Apa bedanya dengan belatung?
Meskipun memiliki bentuk yang mirip, maggot agak berbeda dari belatung terutama dari bentuknya.
Maggot mempunyai bentuk yang lebih panjang dan ramping jika dibandingkan dengan belatung secara umum.
Sementara bentuk belatung lebih pendek, gemuk, dan bulat dengan warna yang lebih mencolok daripada maggot.
Sebenarnya belatung merupakan istilah larva dari berbagai serangga secara keseluruhan.
Maggot merupakan salah satu jenis belatung juga, hanya saja penyebutan maggot khusus merujuk pada larva lalat.
Baik maggot maupun belatung sama-sama mengurai sampah organik.
Namun, sejauh ini penelitian mengungkap jika maggot jenis larva lalat tentara hitam yang dapat dimanfaatkan untuk mengurai sampah organik seperti kulit buah, sisa kacang atau biji-bijian, dan sisa makanan.
Di sisi lain, lalat tentara hitam dan larvanya diklaim bukan vektor atau pembawa penyakit tertentu sehingga budidaya atau ternak maggot tidak akan membahayakan kesehatan.
Karena berbagai manfaat ditambah dengan caranya yang cukup mudah membuat warga tertarik beternak maggot.
Ternak maggot
Budidaya maggot untuk lingkup rumah tangga dengan tujuan mengurangi sampah organik dan limbah makanan di rumah bisa menggunakan metode ember tumpuk.

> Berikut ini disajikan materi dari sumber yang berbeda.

/-- The violating positions of 32-bit word `i`, lowest first. -/
def maskViol (c : Chip) (a : Arr) (p i : Nat) : List Nat :=
  let diff := Nat.land (c.get .PRB_MASK_BITS (p * 2048 + i)) (Nat.xor (vecWord a p i) (c.get .PRB_TEMPLATE_BITS (p * 2048 + i)))
  ((List.range 32).filter fun k => bitB diff k && i * 32 + k < c.get .H_PROBE_W p).map fun k => i * 32 + k

/-- The lowest violating position of partition `p`, if the cycle is tested and violates. -/
def violation (c : Chip) (a : Arr) (p : Nat) : Option Nat :=
  if !c.on .H_MASK_EN p then none
  else
    (((c.instances .PRB_MASK_BITS).filter fun x => x / 2048 = p).flatMap fun x => maskViol c a p (x % 2048)).head?

/-- A violating cycle stops the partition and is recorded (R214). -/
def Chip.violated (c : Chip) (p pos : Nat) : Chip :=
  let c := c.set .H_STOP_PEND p (orBit (c.get .H_STOP_PEND p) 1)
  let c := c.count .PRB_VIOL_CNT_COUNT p 1
  let c :=
    if c.on .PRB_VIOL_POS_VALID p then c
    else ((c.set .PRB_VIOL_POS_VALID p 1).set .PRB_VIOL_POS_POS p pos).set .PRB_VIOL_CYC_CYCLE p (c.get .PMP_CYCLE_CYCLE p)
  c.probeEvent .PRB_EVENT_VIOL 2 p

/-! The sequencer (R208 to R213) -/

/-- The sequencer's input vector (R208). -/
def Chip.seqInput (c : Chip) (p : Nat) (viol : Bool) : Nat :=
  c.get .H_TRIG p + c.get .H_LATCH_X p * 2 ^ 64 + c.get .H_LATCH_L p * 2 ^ 68 + c.get .H_LATCH_CMP p * 2 ^ 84
    + b2n viol * 2 ^ 86 + c.get .H_LATCH_FORCE p * 2 ^ 87

/-- Bits [127:0] of SEL or VAL of branch `b` of state `j`: the bits [127:88] are written as 0 (R209). -/
def Chip.cndBits (c : Chip) (f : Fld) (p j b : Nat) : Nat :=
  let g := (p * 16 + 2 * j + b) * 4
  (c.get f g + c.get f (g + 1) * 2 ^ 32 + c.get f (g + 2) * 2 ^ 64 + c.get f (g + 3) * 2 ^ 96) % 2 ^ 88

/-- Whether the condition of branch `b` of state `j` is true for input `x` (R209). -/
def Chip.cndTrue (c : Chip) (p j b x : Nat) : Bool :=
  let sel := c.cndBits .PRB_SEL_BITS p j b
  let diff := Nat.land sel (Nat.xor x (c.cndBits .PRB_VAL_BITS p j b))
  if c.on .PRB_CND_CTL_MODE (p * 16 + 2 * j + b) then diff ≠ sel else diff = 0

/-- Count branch `b`'s condition and say whether the branch fires (R209). -/
def Chip.branch (c : Chip) (f : Fld) (p j b x : Nat) : Bool × Chip :=
  let g := p * 16 + 2 * j + b
  if c.on .PRB_CND_CTL_EN g && c.cndTrue p j b x then
    let c := c.set f p (c.get f p + 1)
    (c.get f p = c.get .PRB_CND_CTL_COUNT g, c)
  else (false, c)

/-- Padded TRIG_LINK latency of partition `p` in periods (R183, R184, R212). -/
def Chip.trigLink (c : Chip) (p : Nat) : Nat := (if c.isB0 then 16 else 24) + c.get .LDR_LAT_PAD_TRIG_LINK p

/-- A pulse on trigger line `q`, to every partition at its own latency (R212). -/
def Chip.linePulse (c : Chip) (q : Nat) : Chip :=
  { c with lines := c.lines ++ (List.range 16).map fun p => ⟨q, p, c.period + c.trigLink p⟩ }

/-- A rise of XTRIG_OUT that is to come: its partition, its pin and its period. -/
def xoutEntry (p n due : Nat) : Nat := (p * 4 + n) * 2 ^ 64 + due

/-- The rises of XTRIG_OUT that an action of partition `p` asks for (R213), 8 periods after the evaluation. -/
def Chip.xoutPulse (c : Chip) (p acts : Nat) : Chip :=
  { c with xrise := c.xrise ++ ((List.range 4).filter fun n => bitB acts n).map fun n => xoutEntry p n (c.period + 8) }

/-- An engine's stop request: recorded as HALT_CMD, with the engine named in PRB_EVENT (R215). -/
def Chip.engineStop (c : Chip) (p : Nat) : Chip :=
  (c.set .H_STOP_PEND p (orBit (c.get .H_STOP_PEND p) 5)).probeEvent .PRB_EVENT_SEQ_STOP 3 p

/-- The sequencer enters state `j` by a branch and performs its actions (R209); ACT_TRIGGER is answered apart. -/
def Chip.enterState (c : Chip) (p j : Nat) : Bool × Chip :=
  let g := p * 8 + j
  let c := ((c.set .PRB_STATUS_SEQ p j).set .H_SEQ_CNT_A p 0).set .H_SEQ_CNT_B p 0
  let c := c.xoutPulse p (c.get .PRB_SEQ_CTL_ACT_XOUT g)
  let c := if c.on .PRB_SEQ_CTL_ACT_IRQ g then c.probeEvent .PRB_EVENT_IRQ 4 p else c
  let c := if c.on .PRB_SEQ_CTL_ACT_LINE g then c.linePulse p else c
  let c := if c.on .PRB_SEQ_CTL_ACT_STOP g then c.engineStop p else c
  (c.on .PRB_SEQ_CTL_ACT_TRIGGER g, c)

/-- One evaluation of the sequencer for input `x`: whether ACT_TRIGGER was performed, and the state it leaves. A before B (R209). -/
def Chip.sequence (c : Chip) (p x : Nat) : Bool × Chip :=
  let j := c.get .PRB_STATUS_SEQ p
  let (fa, c) := c.branch .H_SEQ_CNT_A p j 0 x
  let (fb, c) := c.branch .H_SEQ_CNT_B p j 1 x
  if fa then c.enterState p (c.get .PRB_SEQ_CTL_NEXT_A (p * 8 + j))
  else if fb then c.enterState p (c.get .PRB_SEQ_CTL_NEXT_B (p * 8 + j))
  else (false, c)

/-- Clear the latches of partition `p` (R208). -/
def Chip.clearLatches (c : Chip) (p : Nat) : Chip :=
  (((c.set .H_LATCH_X p 0).set .H_LATCH_L p 0).set .H_LATCH_CMP p 0).set .H_LATCH_FORCE p 0

/-! Records (R201, R205, R206) -/

/-- The bytes of the record of the cycle just executed (R201). -/
def recordBytes (c : Chip) (a : Arr) (p x flags : Nat) : List Byte :=
  let w := c.get .H_PROBE_W p
  toBytes 8 (c.get .PMP_CYCLE_CYCLE p) ++ toBytes 4 (c.get .H_CYC_TIME p) ++ toBytes 4 (c.get .PRB_REC_CNT_COUNT p)
    ++ toBytes 8 (x % 2 ^ 64) ++ toBytes 4 (bits x 87 64) ++ toBytes 2 flags ++ toBytes 2 (ceilDiv w 512)
    ++ toBytes 4 (min (c.get .H_CYC_HELD p) (2 ^ 32 - 1)) ++ toBytes 28 0
    ++ (List.range (16 * ceilDiv w 512)).flatMap fun i => toBytes 4 (vecWord a p i)

/-- A change of the rate exponent (R206). -/
def Chip.setRate (c : Chip) (p k : Nat) : Chip :=
  if c.get .PRB_STATUS_RATE p = k then c
  else (((c.set .PRB_STATUS_RATE p k).set .H_PREV_OCC p 0).set .H_FALL_CNT p 0).probeEvent .PRB_EVENT_RATE_CHG 6 p

/-- The rate exponent after a record has been added (R206): forced rise, or rise. -/
def Chip.rateRise (c : Chip) (p : Nat) : Chip :=
  let occ := c.occupancy p
  let k := c.get .PRB_STATUS_RATE p
  let prev := c.get .H_PREV_OCC p
  if !c.on .PRB_CTL_RR_EN p then c
  else if c.stagingFree p < 2 * c.recLen p then c.setRate p 8
  else if k < 8 ∧ 196608 < occ ∧ prev ≠ 0 ∧ prev - 1 < occ then c.setRate p (k + 1)
  else c.set .H_PREV_OCC p (occ + 1)

/-- Count a cycle end for the fall of the rate exponent (R206). -/
def Chip.fallCount (c : Chip) (p : Nat) : Chip :=
  c.set .H_FALL_CNT p (if c.occupancy p < 65536 then c.get .H_FALL_CNT p + 1 else 0)

/-- The rate exponent falls by 1 when RELAX cycles in a row had low occupancy (R206). -/
def Chip.rateFall (c : Chip) (p : Nat) : Chip :=
  let relax := c.get .PRB_RATE_RELAX p
  let k := c.get .PRB_STATUS_RATE p
  if c.on .PRB_CTL_RR_EN p && relax ≠ 0 && relax ≤ c.get .H_FALL_CNT p && c.get .PRB_RATE_MIN p < k then c.setRate p (k - 1) else c

/-- Capture reaches DONE (R202, R215). -/
def Chip.captureDone (c : Chip) (p : Nat) : Chip :=
  let c := (c.set .PRB_STATUS_CAP p capDone).probeEvent .PRB_EVENT_DONE 1 p
  if c.on .PRB_CTL_DONE_STOP p then c.engineStop p else c

/-- Form the record of the cycle just executed (R201, R203, R206): REC_NO wraps at 2^32, and the slot is REC_NO mod N. Log 52 (DEDUCED). -/
def formRecord (c : Chip) (a : Arr) (p x flags : Nat) : Chip :=
  let n := c.get .PRB_REC_CNT_COUNT p
  let r : ProbeRec := ⟨p, n, c.get .PRB_BUF_BASE_BASE p * 64 + (n % 2 ^ 32 % c.bufSlots p) * c.recLen p, recordBytes c a p x flags, 0⟩
  ({ c with recs := c.recs ++ [r] }.bump .PRB_REC_CNT_COUNT p).rateRise p

/-- The trigger is taken (R210): it is recorded, and capture moves to POST or DONE. -/
def Chip.takeTrigger (c : Chip) (p : Nat) (seq force : Bool) : Chip :=
  let c := (((c.set .PRB_TRIG_CYC_CYCLE p (c.get .PMP_CYCLE_CYCLE p)).set .PRB_TRIG_REC_REC_NO p (c.get .PRB_REC_CNT_COUNT p)).set
    .PRB_TRIG_SRC_SEQ p (b2n seq)).set .PRB_TRIG_SRC_FORCE p (b2n force)
  (c.set .H_TRIGGED p 1).probeEvent .PRB_EVENT_TRIGGERED 0 p

/-- Whether evaluations of partition `p` run: capture not IDLE and no DISARM accepted (R202, R216). -/
def Chip.evaluates (c : Chip) (p : Nat) : Bool :=
  c.get .PRB_STATUS_CAP p ≠ capIdle && !(c.cmdPending .prb p && c.get .CQ_CMD (CmdReg.prb.idx p) = 2)

/-- Capture at the end of a cycle, after the sequencer (R202, R205, R210). `k` is the exponent that applied to the cycle. -/
def captureCycle (c : Chip) (a : Arr) (p x k : Nat) (trig viol : Bool) : Chip :=
  let cap := c.get .PRB_STATUS_CAP p
  if cap = capPre ∨ cap = capPost then
    let pattern := c.get .PMP_CYCLE_CYCLE p % 2 ^ k = 0
    let c :=
      if pattern ∨ trig ∨ viol then
        let flags := k + c.get .H_CYC_DOM p * 16 + b2n trig * 32 + b2n (!pattern) * 64 + c.get .PRB_STATUS_SEQ p * 128
          + b2n (cap = capPost) * 1024
        let c := formRecord c a p x flags
        if cap = capPost then
          let left := c.get .H_POST_LEFT p - 1
          let c := c.set .H_POST_LEFT p left
          if left = 0 then c.captureDone p else c
        else c
      else c
    if trig then
      if c.get .PRB_DEPTH_POST p = 0 then c.captureDone p
      else (c.set .PRB_STATUS_CAP p capPost).set .H_POST_LEFT p (c.get .PRB_DEPTH_POST p)
    else c
  else c

/-- What the engine does at the end of a cycle (R208, R214, R215): mask test, evaluation, capture, rate. -/
def probeCycle (c : Chip) (a : Arr) (p : Nat) : Chip :=
  let v := violation c a p
  let c := match v with | none => c | some pos => c.violated p pos
  let c :=
    if c.evaluates p then
      let x := c.seqInput p v.isSome
      let k := c.get .PRB_STATUS_RATE p
      let c := c.clearLatches p
      let (act, c) := c.sequence p x
      let force := bitB x 87
      let trig := c.get .PRB_STATUS_CAP p = capPre && !c.on .H_TRIGGED p && (act || force)
      let c := if trig then c.takeTrigger p act force else c
      captureCycle c a p x k trig v.isSome
    else c
  ((c.fallCount p).rateFall p).prbFull p

/-! Draining (R206, R207) -/

/-- A tag of the probe engine of partition `p` (R312). -/
def Chip.probeTag (c : Chip) (p : Nat) : Option Nat := c.tagIn (0xB000 + p * 512) 512

/-- Write the next `n` bytes of record `r` of partition `p` into deep memory with tag `tag`; a failed write sets WR_ERR. Behind a failed die link the
transaction stays in flight, and ends by its timeout (R314, R401). -/
def drainBytes (c : Chip) (m : Mem) (r : ProbeRec) (n tag : Nat) : Chip × Mem :=
  let d := (r.data.drop r.left).take n
  let target := c.routerOf (c.place r.part (r.addr + r.left) false)
  if c.cutOff routerHub target then (c.launch tag (.drain r.part) target, m)
  else
    let h := designWrite r.part 1 false d.length (r.addr + r.left) d c m
    (if h.status = .ok then h.chip else h.chip.probeEvent .PRB_EVENT_WR_ERR 5 r.part, h.mem)

/-- The oldest record of partition `p` drains `n` bytes, once the engine has a tag; a record all of whose bytes are written has completed. Log 56 (DEDUCED). -/
def recordDrain (p n : Nat) (c : Chip) (m : Mem) : Chip × Mem :=
  match c.recs.find? (fun r => r.part = p), c.probeTag p with
  | none, _ | _, none => (c, m)
  | some r, some tag =>
    let (c, m) := drainBytes c m r n tag
    let r' := { r with left := r.left + min n (r.data.length - r.left) }
    let recs := if r'.left = r.data.length then c.recs.erase r else c.recs.replace r r'
    ({ c with recs := recs }.prbFull p, m)

/-- Whether every record of partition `p` has completed. -/
def Chip.recordsDone (c : Chip) (p : Nat) : Bool :=
  !(c.recs.any fun r => r.part = p) && !c.calls.any fun k => k.live && k.kind = .drain p

/-! Commands (R216) -/

/-- Whether the buffer of partition `p` is valid (R203). -/
def Chip.bufferOk (c : Chip) (p : Nat) : Bool :=
  let base := c.get .PRB_BUF_BASE_BASE p * 64
  let len := c.get .PRB_BUF_LEN_LEN p * 64
  let lo := base / 2 ^ 30
  let hi := (base + len - 1) / 2 ^ 30
  c.bufSlots p * c.recLen p ≤ len && hi < 192 &&
    (List.range (hi + 1 - lo)).all fun i => c.on .DM_MAP_VALID (p * 192 + lo + i) && !c.isGolden p (lo + i)

/-- ARM (R202, R206, R208 to R210, R216). -/
def Chip.prbArm (c : Chip) (p : Nat) : Chip :=
  let st := c.pumpState p
  if st = psEmpty ∨ st = psLoading then c.refuse .prb p 1 0x01
  else if c.get .PRB_STATUS_CAP p ≠ capIdle then c.refuse .prb p 1 0x02
  else if !c.bufferOk p then c.refuse .prb p 1 0x03
  else
    let c := c.clearLatches p
    let c := c.unsetAll [.PRB_TRIG_CYC_CYCLE, .PRB_TRIG_REC_REC_NO, .PRB_TRIG_SRC_SEQ, .PRB_TRIG_SRC_FORCE, .PRB_REC_CNT_COUNT,
      .H_SEQ_CNT_A, .H_SEQ_CNT_B, .H_TRIGGED, .H_POST_LEFT, .H_PREV_OCC, .H_FALL_CNT, .PRB_STATUS_SEQ] p
    let c := (c.set .PRB_STATUS_RATE p (c.get .PRB_RATE_MIN p)).set .PRB_STATUS_CAP p capPre
    c.acceptDone .prb p 1

/-- DISARM (R216). -/
def Chip.prbDisarm (c : Chip) (p : Nat) : Chip :=
  if c.get .PRB_STATUS_CAP p = capIdle then c.refuse .prb p 2 0x02 else c.accept .prb p 2

/-- FORCE (R210, R216). -/
def Chip.prbForce (c : Chip) (p : Nat) : Chip :=
  if c.get .PRB_STATUS_CAP p ≠ capPre then c.refuse .prb p 3 0x02
  else (c.set .H_LATCH_FORCE p 1).acceptDone .prb p 3

/-- A write of PRB_CMD (R93, R216). -/
def Chip.prbCmd (c : Chip) (p code : Nat) : Chip :=
  if c.cmdPending .prb p then c.cmdLost .prb p
  else
    match code with
    | 1 => c.prbArm p
    | 2 => c.prbDisarm p
    | 3 => c.prbForce p
    | _ => c.refuse .prb p code 0x04

/-- A pending DISARM completes when every formed record has completed (R216). -/
def Chip.disarmComplete (c : Chip) (p : Nat) : Chip :=
  if c.cmdPending .prb p && c.get .CQ_CMD (CmdReg.prb.idx p) = 2 && c.recordsDone p then
    (c.set .PRB_STATUS_CAP p capIdle).finish .prb p completed 0
  else c

/-- Priming at an image load or a PRIME: CAP to IDLE and the latches cleared, once every record has completed (R217). A DISARM that was
waiting for the same records completes with it. -/
def Chip.probePrime (c : Chip) (p : Nat) : Chip :=
  ((c.disarmComplete p).set .PRB_STATUS_CAP p capIdle).clearLatches p

/-! Registers of the engine that a partition reset and RELEASE set to their reset values (R217). -/

def probeFields : List Fld :=
  [.PRB_CTL_XOUT_EN, .PRB_CTL_DONE_STOP, .PRB_CTL_RR_EN, .PRB_STATUS_RATE, .PRB_STATUS_CMD_LOST, .PRB_STATUS_CFG_REJ, .PRB_STATUS_FULL,
   .PRB_STATUS_SEQ, .PRB_STATUS_CAP, .PRB_BUF_BASE_BASE, .PRB_BUF_LEN_LEN, .PRB_DEPTH_POST, .PRB_DEPTH_PRE, .PRB_RATE_RELAX, .PRB_RATE_MIN,
   .PRB_MASK_CTL_EN, .PRB_EVENT_FULL, .PRB_EVENT_RATE_CHG, .PRB_EVENT_WR_ERR, .PRB_EVENT_IRQ, .PRB_EVENT_SEQ_STOP, .PRB_EVENT_VIOL,
   .PRB_EVENT_DONE, .PRB_EVENT_TRIGGERED, .PRB_EVENT_EN_EN, .PRB_VIOL_CNT_COUNT, .PRB_VIOL_POS_VALID, .PRB_VIOL_POS_POS, .PRB_VIOL_CYC_CYCLE,
   .PRB_TRIG_CYC_CYCLE, .PRB_TRIG_REC_REC_NO, .PRB_TRIG_SRC_FORCE, .PRB_TRIG_SRC_SEQ, .PRB_REC_CNT_COUNT,
   .H_SEQ_CNT_A, .H_SEQ_CNT_B, .H_LATCH_X, .H_LATCH_L, .H_LATCH_CMP, .H_LATCH_FORCE, .H_POST_LEFT, .H_TRIGGED, .H_FALL_CNT, .H_PREV_OCC, .H_MASK_EN]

Metode ember tumpuk untuk budidaya maggot ini membutuhkan dua ember yang nantinya ditumpuk menjadi satu.
Ember pertama diberi lubang kecil-kecil di bagian bawahnya, kemudian ember tersebut diletakkan dibagian atas ember lain.
Ember tersebut nantinya diisi limbah organik rumah tangga yang akan mengundang lalat tentara hitam.
Sementara ember kedua diletakkan di bagian bawah sebagai tempat untuk menampung cairan pupuk organik yang dipasangi keran supaya memudahkan mengambil pupuk cair.
Agar tidak menyebabkan aroma tidak sedap, sebaiknya pilah dan pilih terlebih dahulu limbah organik yang akan dimasukkan ke ember seperti kulit buah dan sisa sayur.
Maggot diekspor
Di beberapa negara maggot telah diternakkan, seperti di Malaysia dan negara-negara di Afrika.
Sementara di Indonesia, budidaya maggot mulai marak beberapa tahun terakhir karena masalah sampah yang masih belum juga teratasi di dalam negeri.
Maggot mulai dimanfaatkan dalam lingkungan Rukun Warga/ Rukun Tetangga (RW/RT) untuk mengurangi limbah organik.
Beberapa pengusaha juga memanfaatkan peluang beternak maggot untuk dijual sebagai pakan ayam maupun pakan ikan.
Pemerintah Indonesia melalui Kementerian Pertanian (Kementan) juga sempat melihat potensi ekspor maggot ke Eropa pada tahun 2022 lalu.
Bentuk maggot yang saat itu direncanakan untuk diekspor yaitu larva kering, tepung larva, dan minyak hewani.
Agar bisa menembus pasar Eropa, Kementan mengatakan jika pengusaha atau eksportir harus memenuhi persyaratan teknis dan standar yang telah ditetapkan di Eropa.
Syarat-syarat tersebut utamanya terkait dengan kemampuan produsen maggot untuk meningkatkan kualitas dan menjamin kesinambungan produksi.
Melansir Antara, Koordinator Keamanan Hayati Hewani Pusat Karantina Hewan dan Keamanan Hayati Hewani Badan Karantina Hewan Kementan Sri Endah Ekandari mengatakan, ada perbedaan maggot untuk diekspor dengan maggot yang dibudidaya masyarakat Indonesia secara mandiri saat ini.
Endah mengatakan jika maggot yang diorientasikan untuk ekspor tidak diberi makan pakan sampah sisa makanan atau kulit buah, seperti yang lazim dilakukan pada ternak maggot skala mandiri.
Maggot yang diekspor ke Eropa diberi pakan bungkil alias ampas sawit yang merupakan limbah dari pemrosesan kelapa sawit.
Endah mengatakan eksportir maggot dari Indonesia membutuhkan proses yang cukup lama untuk mendapat perestujuan dari regulator Eropa.
“Ini murni kita harus memenuhi persyaratan teknis yang memang ditetapkan oleh Eropa. Kita untuk maggot, Indonesia belum ada satupun kesepakatan protokol dengan negara tujuan ekspor, ” ujar Endah pada 2022 lalu, dikutip dari Antara.